> _What this task involves_: Quote exactly the lines spanning from the top of the data below to the line that contains "new values. -/", including both.

Saved data entries:

-- ==== Sys2Proof/Machine/Settings.lean ====
section
/-! DEFINITION. Requests of the channels (02 section 2.7), the fit unit (03), the compensation unit (04),
the axis combiner and the line input (05), and the status unit (10): what each owner does and returns. -/

namespace Sys2Proof.Machine

/-! ### Channels -/

/-- 02 R30, R12: the request with its fields read, where every range test passes. -/
structure ChannelRequest where
  channel : Channel
  enable : Bool
  source : Source
  sense : Sense
  deriving DecidableEq, Repr

/-- 02 R30, 11 R178: the range tests of CHANNEL_SET. -/
def readChannelFields (f : ChannelFields) : Option ChannelRequest :=
  match channelOfCode f.channel, boolOfCode f.enable, sourceOfCode f.source, senseOfCode f.sense with
  | some ch, some en, some src, some sen =>
    if decide (64 ≤ f.floor) && decide (f.floor ≤ 1800) && decide (f.synthStep.natAbs ≤ 2047) then
      some ⟨ch, en, src, sen⟩
    else none
  | _, _, _, _ => none

/-- 02 R30, 01 R12: the settings of one channel take their new values. -/
def ChannelUnit.settings (u : ChannelUnit) (q : ChannelRequest) (f : ChannelFields) : ChannelUnit :=
  { front := u.front.settings q.source q.sense f.synthStep
    counter := u.counter.settings f.floor (clampNat 1 1000 f.coastLimit) f.trimInterval }

/-- 02 R31, 01 R13: a channel that is OFF is enabled; a re-reference in progress sees the new epoch. -/
def State.enableChannel (s : State) (ch : Channel) : State :=
  let u := s.chan ch
  (s.setChan ch ⟨u.front.enable, u.counter.enable⟩).epochMoved ch

/-- 02 R32: what the disabling of XL or XR ends: the open pass (07 R121) and the wait (08 R143). -/
def State.measuringLost (s : State) (ch : Channel) : State :=
  match ch with
  | .xl | .xr => (s.closeAborted .disabled).finishWait .failedSignal none none
  | .y | .t => s

/-- 02 R32, 03 R53: an enabled channel is disabled. -/
def State.disableChannel (s : State) (ch : Channel) : State :=
  let s := s.setCounter ch (s.chan ch).counter.disable
  (s.fitDisable ch).measuringLost ch

/-- CHANNEL_SET (02 R30 to R32, 01 R12, R13; reply: log entry 17). -/
def State.serveChannelSet (s : State) (f : ChannelFields) : Served :=
  match readChannelFields f with
  | none => s.refuse .range
  | some q =>
    let wasOff := decide ((s.chan q.channel).counter.state = .off)
    let s1 := s.setChan q.channel ((s.chan q.channel).settings q f)
    let s2 :=
      if q.enable && wasOff then s1.enableChannel q.channel
      else if !q.enable && !wasOff then s1.disableChannel q.channel
      else s1
    let limit := clampNat 1 1000 f.coastLimit
    { state := s2
      status := okOrAdjusted (decide (limit ≠ f.coastLimit))
      data := sentB f.channel ++ sentB f.enable ++ sentB f.source ++ sentB f.sense
        ++ sentS 2 f.synthStep ++ sentU 2 f.floor ++ sentU 2 limit ++ sentB f.trimInterval }

/-- PRESET (02 R33). -/
def State.servePreset (s : State) (channel : Nat) (p : Int) : Served :=
  match channelOfCode channel with
  | none => s.refuse .range
  | some ch =>
    if !countInRange p then s.refuse .range
    else
      match (s.chan ch).counter.state with
      | .off | .dark | .coasting => s.refuse .state
      | .unreferenced | .tracking =>
        if s.passOpen && (ch == .xl || ch == .xr) then s.refuse .inPass
        else
          { state := (s.setCounter ch ((s.chan ch).counter.preset p s.rEff)).epochMoved ch
            status := .ok }

/-- A parameter set as sent, 8 bytes. -/
def EllipseSet.data (e : EllipseSet) : Bytes :=
  sentS 2 e.offsetC ++ sentS 2 e.offsetS ++ sentU 2 e.g.toNat ++ sentS 2 e.sigma

/-- 02 R36: the values READ_CHANNEL returns, in the order listed (widths: log entry 16). -/
def ChannelUnit.data (u : ChannelUnit) (newest : Nat) : Bytes :=
  let c := u.counter
  let fe := u.front
  sentU 8 newest ++ sentFlag (!(c.state == .off)) ++ sentB c.state.code ++ sentS 6 c.p
    ++ sentS 2 c.lastPhase ++ sentS 2 c.lastStep ++ sentU 4 c.epoch.toNat ++ sentS 4 c.r0
    ++ sentU 2 c.acquireRun ++ sentU 2 c.coastRun ++ sentU 2 c.floor ++ sentU 2 c.coastLimit
    ++ sentB c.trimInterval ++ sentS 6 c.trimTravel ++ fe.params.data ++ sentB fe.source.code
    ++ sentB fe.sense.code ++ sentS 2 fe.synthStep ++ sentU 4 fe.clipCount ++ sentS 2 fe.phase
    ++ sentS 2 fe.amplitude ++ sentFlag fe.clipped

/-- READ_CHANNEL (02 R36). -/
def State.serveReadChannel (s : State) (channel : Nat) : Served :=
  match channelOfCode channel with
  | none => s.refuse .range
  | some ch => { state := s, status := .ok, data := (s.chan ch).data s.newestIndex }

/-! ### Fit unit -/

/-- 03 R40: the state test of FIT LONG and SHORT. -/
def fitStateOk : ChannelState → Bool
  | .unreferenced | .tracking => true
  | .off | .dark | .coasting => false

/-- FIT of kind LONG or SHORT (03 R40). -/
def State.serveEstimate (s : State) (ch : Channel) (kind : EstimateKind) : Served :=
  if !fitStateOk (s.chan ch).counter.state then s.refuse .state
  else if s.fit.holds ch then s.refuse .busy
  else { state := s.withFit (s.fit.submit ⟨ch, kind, .host⟩), status := .accepted }

/-- FIT of kind RESET (03 R50). -/
def State.serveReset (s : State) (ch : Channel) : Served :=
  if s.fit.pendingReset.get ch then s.refuse .busy
  else { state := s.takeReset ch, status := .accepted }

/-- FIT (03 R40, R50). -/
def State.serveFit (s : State) (channel kind : Nat) : Served :=
  match channelOfCode channel with
  | none => s.refuse .range
  | some ch =>
    match kind with
    | 0 => s.serveEstimate ch .long
    | 1 => s.serveEstimate ch .short
    | 2 => s.serveReset ch
    | _ => s.refuse .range

/-- The extremes as sent, 10 bytes. -/
def Extremes.data (e : Extremes) : Bytes :=
  sentS 2 e.maxC ++ sentS 2 e.minC ++ sentS 2 e.maxS ++ sentS 2 e.minS ++ sentS 2 e.sAtMaxC

/-- 03 section 3.8: a result record as sent, 61 bytes (layout: log entry 16). -/
def FitResult.data (r : FitResult) : Bytes :=
  sentB r.kind.code ++ sentB r.origin.code ++ sentB r.outcome.code ++ sentU 8 r.endSample
    ++ sentU 4 r.observed ++ sentU 4 r.unclipped ++ sentS 6 r.travel
    ++ sentOpt 10 Extremes.data r.extremes
    ++ sentOpt 4 (fun ab => sentU 2 ab.1.toNat ++ sentU 2 ab.2.toNat) r.halfAxes
    ++ r.oldSet.data ++ sentOpt 8 EllipseSet.data r.newSet ++ sentOpt 2 (sentS 2) r.jump

/-- 03 R55: the place of a channel's request; the working fit's progress; its queue position. -/
def FitUnit.place (f : FitUnit) (ch : Channel) : Nat × Option Accumulator × Option Nat :=
  match f.working with
  | some r =>
    if r.channel = ch then (1, some f.acc, none)
    else
      match f.queue.findIdx? (fun q => q.channel == ch) with
      | some i => (2, none, some (i + 1))
      | none => (if f.pendingReset.get ch then 3 else 0, none, none)
  | none =>
    match f.queue.findIdx? (fun q => q.channel == ch) with
    | some i => (2, none, some (i + 1))
    | none => (if f.pendingReset.get ch then 3 else 0, none, none)

/-- FIT_RESULT (03 R55). -/
def State.serveFitResult (s : State) (channel : Nat) : Served :=
  match channelOfCode channel with
  | none => s.refuse .range
  | some ch =>
    let place := s.fit.place ch
    { state := s, status := .ok
      data := sentOpt 61 FitResult.data (s.fit.result.get ch) ++ sentB place.1
        ++ sentOpt 14 (fun (a : Accumulator) =>
            sentU 4 a.observed ++ sentU 4 a.unclipped ++ sentS 6 a.travel) place.2.1
        ++ sentOpt 1 sentB place.2.2 ++ sentU 4 s.fit.timeoutMs }

/-- FIT_SET (03 R46). -/
def State.serveFitSet (s : State) (timeoutMs : Nat) : Served :=
  let t := clampNat 100 60000 timeoutMs
  { state := s.withFit { s.fit with timeoutMs := t }
    status := okOrAdjusted (decide (t ≠ timeoutMs))
    data := sentU 4 t }

/-! ### Compensation unit and geometry -/

/-- AIR_SET (04 R68). -/
def State.serveAirSet (s : State) (rHost : Int) (ageLimit driftLimit : Nat) : Served :=
  if !(decide (0 ≤ rHost) && decide (rHost ≤ 600000)) then s.refuse .range
  else
    let age := clampNat 1 3600 ageLimit
    let drift := clampNat 1 10000 driftLimit
    let t := (s.chan .t).counter
    { state := s.withAir
        { s.air with
          rHost := rHost, ageMs := 0, ageSamples := 0, ageLimit := age, driftLimit := drift
          snapshot := if trackerCounting t.state then some ⟨t.p, t.epoch⟩ else none
          stale := false, drift := false }
      status := okOrAdjusted (decide (age ≠ ageLimit ∨ drift ≠ driftLimit))
      data := sentS 4 rHost ++ sentU 2 age ++ sentU 2 drift }

/-- TRACKER_SET (04 R69). -/
def State.serveTrackerSet (s : State) (tPath : Nat) : Served :=
  if tPath = 0 ∨ (1000000 ≤ tPath ∧ tPath ≤ 2000000000) then
    { state := s.withAir { s.air with tPath := tPath }, status := .ok }
  else s.refuse .range

/-- A length with its mark, set when its channel is referenced (04 R72). -/
def State.lengthData (s : State) (ch : Channel) : Bytes :=
  sentS 6 (s.lengthNow ch (s.chan ch).counter.p) ++ sentFlag (s.referenced ch)

/-- READ_AIR (04 R72; layout: log entry 16). -/
def State.serveReadAir (s : State) : Served :=
  let a := s.air
  let t := (s.chan .t).counter
  let term := s.trackerTerm.getD (0, 0)
  { state := s, status := .ok
    data :=
      sentS 4 a.rHost ++ sentU 4 a.ageMs ++ sentU 2 a.ageLimit ++ sentU 2 a.driftLimit
        ++ sentOpt 10 (fun (n : Snapshot) => sentS 6 n.tSnap ++ sentU 4 n.epoch.toNat) a.snapshot
        ++ sentU 4 a.tPath ++ sentU 4 a.wVac ++ sentU 4 a.dXL ++ sentU 4 a.dXR ++ sentU 4 a.dY
        ++ sentFlag a.stale ++ sentFlag a.drift ++ sentU 8 s.newestIndex ++ sentS 6 t.p
        ++ sentU 4 t.epoch.toNat ++ sentB t.state.code ++ sentS 6 term.1 ++ sentS 4 term.2
        ++ sentS 4 s.rEff ++ sentU 4 s.wEff.toNat ++ sentB s.conversionMarks.code
        ++ s.lengthData .xl ++ s.lengthData .xr ++ s.lengthData .y }

/-- 04 R70: the range tests of GEOMETRY_SET. -/
def geometryInRange (f : GeometryFields) : Bool :=
  decide (1000000000 ≤ f.wVac) && decide (f.dXL ≤ 2000000) && decide (f.dXR ≤ 2000000)
    && decide (f.dY ≤ 2000000) && decide (f.f ≤ 65536)
    && decide (10000 ≤ f.b) && decide (f.b ≤ 1000000)

/-- GEOMETRY_SET (04 R70, R71, 05 R75). -/
def State.serveGeometrySet (s : State) (f : GeometryFields) : Served :=
  if !geometryInRange f then s.refuse .range
  else if s.passOpen then s.refuse .inPass
  else
    { state := (s.withAir { s.air with wVac := f.wVac, dXL := f.dXL, dXR := f.dXR, dY := f.dY }).withAxis
        { s.axis with f := f.f, b := f.b }
      status := .ok }

/-- LINE_SET (05 R81). -/
def State.serveLineSet (s : State) (f : LineFields) : Served :=
  match boolOfCode f.enable, edgeOfCode f.polarity with
  | some on, some pol =>
    let latency := clampNat 0 6300 f.latency
    let spacing := clampNat 200 100000 f.spacing
    let l := s.line
    { state := s.withLine
        { enable := on, polarity := pol, latency := latency, spacing := spacing
          lastEdge := if on && !l.enable then none else l.lastEdge
          inFlight := if !on && l.enable then none else l.inFlight }
      status := okOrAdjusted (decide (latency ≠ f.latency ∨ spacing ≠ f.spacing))
      data := sentFlag on ++ sentB (edgeCode pol) ++ sentU 4 latency ++ sentU 4 spacing }
  | _, _ => s.refuse .range

/-! ### Status unit -/

/-- STATUS (10 R175). -/
def State.serveStatus (s : State) : Served :=
  { state := s.withStatus { s.status with sticky := 0 }
    status := .ok
    data := sentU 2 s.status.sticky.toNat ++ sentU 2 s.status.mask.toNat ++ sentU 8 s.newestIndex }

/-- ATTN_MASK (10 R174). -/
def State.serveAttnMask (s : State) (events : Nat) : Served :=
  let m := eventSetOfField events
  { state := s.withStatus { s.status with mask := m }, status := .ok, data := sentU 2 m.toNat }

end Sys2Proof.Machine
end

> _Written answer_:
-- ==== Sys2Proof/Machine/Settings.lean ====
section
/-! DEFINITION. Requests of the channels (02 section 2.7), the fit unit (03), the compensation unit (04),
the axis combiner and the line input (05), and the status unit (10): what each owner does and returns. -/

namespace Sys2Proof.Machine

/-! ### Channels -/

/-- 02 R30, R12: the request with its fields read, where every range test passes. -/
structure ChannelRequest where
  channel : Channel
  enable : Bool
  source : Source
  sense : Sense
  deriving DecidableEq, Repr

/-- 02 R30, 11 R178: the range tests of CHANNEL_SET. -/
def readChannelFields (f : ChannelFields) : Option ChannelRequest :=
  match channelOfCode f.channel, boolOfCode f.enable, sourceOfCode f.source, senseOfCode f.sense with
  | some ch, some en, some src, some sen =>
    if decide (64 ≤ f.floor) && decide (f.floor ≤ 1800) && decide (f.synthStep.natAbs ≤ 2047) then
      some ⟨ch, en, src, sen⟩
    else none
  | _, _, _, _ => none

/-- 02 R30, 01 R12: the settings of one channel take their new values. -/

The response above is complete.